Si ce n’était pas assez flagrant à travers les derniers paragraphes, je me réjouis du thème de la Semaine québécoise de l’orientation de cette année qui touche un sujet essentiel dans tout processus d’orientation et de réorientation de carrière. Construire et découvrir ce qui fait sens en soi, c’est trouver qui l’on est vraiment, à un moment précis dans sa vie. Pour plusieurs personnes qui se sentent piégées et figées face à leurs circonstances, c’est seulement en reconnectant avec cette base solide que les solutions pratiques et concrètes de la recherche et du maintien en emploi deviennent réalisables. C’est avec cette base solide qu’il devient possible de surmonter les émotions incapacitantes.

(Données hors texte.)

/-! TDC registers (R412). -/
def Reg.TDC_STATUS : Nat := 0x430000
def Reg.TDC_EVENTS : Nat := 0x430004
def Reg.TDC_LOAD : Nat := 0x430008
def Reg.TDC_EVT_COUNT : Nat := 0x430010
def Reg.TDC_QUEUED : Nat := 0x430014
def Reg.TDC_DROPPED : Nat := 0x430018
def Reg.TDC_INFLIGHT : Nat := 0x43001c
def Reg.TDC_BADREC : Nat := 0x430020
def Reg.TDC_GAPS : Nat := 0x430024
def Reg.TDC_RES_BASE_LO : Nat := 0x430030
def Reg.TDC_RES_BASE_HI : Nat := 0x430034
def Reg.TDC_RES_SIZE : Nat := 0x430038
def Reg.TDC_RES_WR : Nat := 0x43003c
def Reg.TDC_RES_RD : Nat := 0x430040
def Reg.TDC_RES_LOST : Nat := 0x430044
def Reg.TDC_RSEL : Nat := 0x430048
def Reg.TDC_RVIEW (i : Nat) : Nat := 0x430080 + i * 0x4
def Reg.TDC_CH_CTRL (i : Nat) : Nat := 0x431000 + i * 0x20
def Reg.TDC_CH_N (i : Nat) : Nat := 0x431004 + i * 0x20
def Reg.TDC_CH_Q_LO (i : Nat) : Nat := 0x431008 + i * 0x20
def Reg.TDC_CH_Q_HI (i : Nat) : Nat := 0x43100c + i * 0x20
def Reg.TDC_CH_Q_WR (i : Nat) : Nat := 0x431010 + i * 0x20
def Reg.TDC_CH_Q_RD (i : Nat) : Nat := 0x431014 + i * 0x20
def Reg.TDC_CH_DROPPED (i : Nat) : Nat := 0x431018 + i * 0x20
def Reg.TDC_CH_CAL (i : Nat) : Nat := 0x43101c + i * 0x20
def Reg.TDC_XCMD : Nat := 0x438000
def Reg.TDC_XCH : Nat := 0x438004
def Reg.TDC_XCAL_EDGES : Nat := 0x438008
def Reg.TDC_XLIMIT_DNL : Nat := 0x43800c
def Reg.TDC_XLIMIT_PREC : Nat := 0x438010
def Reg.TDC_XCAL_PERIOD : Nat := 0x438014
def Reg.TDC_XBIN_ADDR : Nat := 0x438018
def Reg.TDC_XBIN_DATA : Nat := 0x43801c
def Reg.TDC_XCAL_LAST : Nat := 0x438020

/-! TRG registers (R450). -/
def Reg.TRG_STATUS : Nat := 0x440000
def Reg.TRG_EVENTS : Nat := 0x440004
def Reg.TRG_FIRE : Nat := 0x440008
def Reg.TRG_LINE_SRC01 (i : Nat) : Nat := 0x441000 + i * 0x20
def Reg.TRG_LINE_SRC23 (i : Nat) : Nat := 0x441004 + i * 0x20
def Reg.TRG_LINE_CFG (i : Nat) : Nat := 0x441008 + i * 0x20
def Reg.TRG_LINE_DELAY (i : Nat) : Nat := 0x44100c + i * 0x20
def Reg.TRG_LINE_CNT (i : Nat) : Nat := 0x441010 + i * 0x20
def Reg.TRG_LINE_SUPP (i : Nat) : Nat := 0x441014 + i * 0x20
def Reg.TRG_LINE_LAST_LO (i : Nat) : Nat := 0x441018 + i * 0x20
def Reg.TRG_LINE_LAST_HI (i : Nat) : Nat := 0x44101c + i * 0x20

/-! ACQ registers (R451). -/
def Reg.ACQ_STATUS : Nat := 0x450000
def Reg.ACQ_EVENTS : Nat := 0x450004
def Reg.ACQ_PRODUCED : Nat := 0x450010
def Reg.ACQ_STORED : Nat := 0x450014
def Reg.ACQ_OVERWRITTEN : Nat := 0x450018
def Reg.ACQ_INFLIGHT : Nat := 0x45001c
def Reg.ACQ_CTRL (i : Nat) : Nat := 0x451000 + i * 0x100
def Reg.ACQ_BLOCK (i : Nat) : Nat := 0x451004 + i * 0x100
def Reg.ACQ_PRE (i : Nat) : Nat := 0x451008 + i * 0x100
def Reg.ACQ_POST (i : Nat) : Nat := 0x45100c + i * 0x100
def Reg.ACQ_STATE (i : Nat) : Nat := 0x451010 + i * 0x100
def Reg.ACQ_DET_CH (i : Nat) : Nat := 0x451014 + i * 0x100
def Reg.ACQ_DET_LEVEL (i : Nat) : Nat := 0x451018 + i * 0x100
def Reg.ACQ_DET_HYST (i : Nat) : Nat := 0x45101c + i * 0x100
def Reg.ACQ_DET_LAT (i : Nat) : Nat := 0x451020 + i * 0x100
def Reg.ACQ_R_BASE_LO (i : Nat) (j : Nat) : Nat := 0x451040 + i * 0x100 + j * 0x20
def Reg.ACQ_R_BASE_HI (i : Nat) (j : Nat) : Nat := 0x451044 + i * 0x100 + j * 0x20
def Reg.ACQ_R_SIZE (i : Nat) (j : Nat) : Nat := 0x451048 + i * 0x100 + j * 0x20
def Reg.ACQ_R_WR (i : Nat) (j : Nat) : Nat := 0x45104c + i * 0x100 + j * 0x20
def Reg.ACQ_R_RD (i : Nat) (j : Nat) : Nat := 0x451050 + i * 0x100 + j * 0x20
def Reg.ACQ_R_TRIG (i : Nat) (j : Nat) : Nat := 0x451054 + i * 0x100 + j * 0x20
def Reg.ACQ_R_OVERWR (i : Nat) (j : Nat) : Nat := 0x451058 + i * 0x100 + j * 0x20
def Reg.ACQ_XTCOMP (i : Nat) : Nat := 0x458000 + i * 0x4

/-! QDR registers (R452). -/
def Reg.QDR_STATUS : Nat := 0x460000
def Reg.QDR_EVENTS : Nat := 0x460004
def Reg.QDR_STRAP : Nat := 0x460008
def Reg.QDR_PRESENT : Nat := 0x46000c
def Reg.QDR_PEER_FAULT : Nat := 0x460010
def Reg.QDR_GEN : Nat := 0x460014
def Reg.QDR_CNT_STEP : Nat := 0x460018
def Reg.QDR_QT_SENT : Nat := 0x46001c
def Reg.QDR_QT_MERGED : Nat := 0x460020
def Reg.QDR_CRC_ERR : Nat := 0x460024
def Reg.QDR_OWNER_TAG : Nat := 0x460028
def Reg.QDR_CMD : Nat := 0x46002c
def Reg.QDR_DELAY (i : Nat) : Nat := 0x460080 + i * 0x4

/-! MEM registers (R490). -/
def Reg.MEM_STATUS : Nat := 0x500000
def Reg.MEM_EVENTS : Nat := 0x500004
def Reg.MEM_CAP0 : Nat := 0x500008
def Reg.MEM_CAP1 : Nat := 0x50000c
def Reg.MEM_PC_FENCED0 : Nat := 0x500010
def Reg.MEM_PC_FENCED1 : Nat := 0x500014
def Reg.MEM_SPARE_MAP : Nat := 0x500018
def Reg.MEM_CORR_COUNT : Nat := 0x500020
def Reg.MEM_UNCORR_COUNT : Nat := 0x500024
def Reg.MEM_POISON_COUNT : Nat := 0x500028
def Reg.MEM_LAST_ERR_LO : Nat := 0x50002c
def Reg.MEM_LAST_ERR_HI : Nat := 0x500030
def Reg.MEM_OBJ_BASE_LO : Nat := 0x500034
def Reg.MEM_OBJ_BASE_HI : Nat := 0x500038
def Reg.MEM_OBJ_SIZE : Nat := 0x50003c
def Reg.MEM_OBJ_USED : Nat := 0x500040
def Reg.MEM_XFENCE_THRESH : Nat := 0x508000
def Reg.MEM_XINJECT : Nat := 0x508004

Cette également de cette façon que nous pouvons contribuer comme conseiller.ère.s d’orientation, tout comme les autres professionnel.le.s du domaine de l’intervention, pour lutter contre la hausse importante de la détérioration de la santé mentale dans notre belle province. J’espère qu’avec suffisamment de temps, nous arriverons collectivement à mieux faire connaitre la qualité de l’expertise des conseiller.ère.s d’orientation pour que nous puissions avoir la reconnaissance et les moyens nécessaires à l’amélioration de la qualité de vie de tous et toutes.

En espérant qu’en 2022, le prochain jeune garçon de 17 ans quitte son conseiller d’orientation avec moins d’idées prémâchées dans la tête et plus de sensibilité envers ce qui bouge à l’intérieur de lui-même.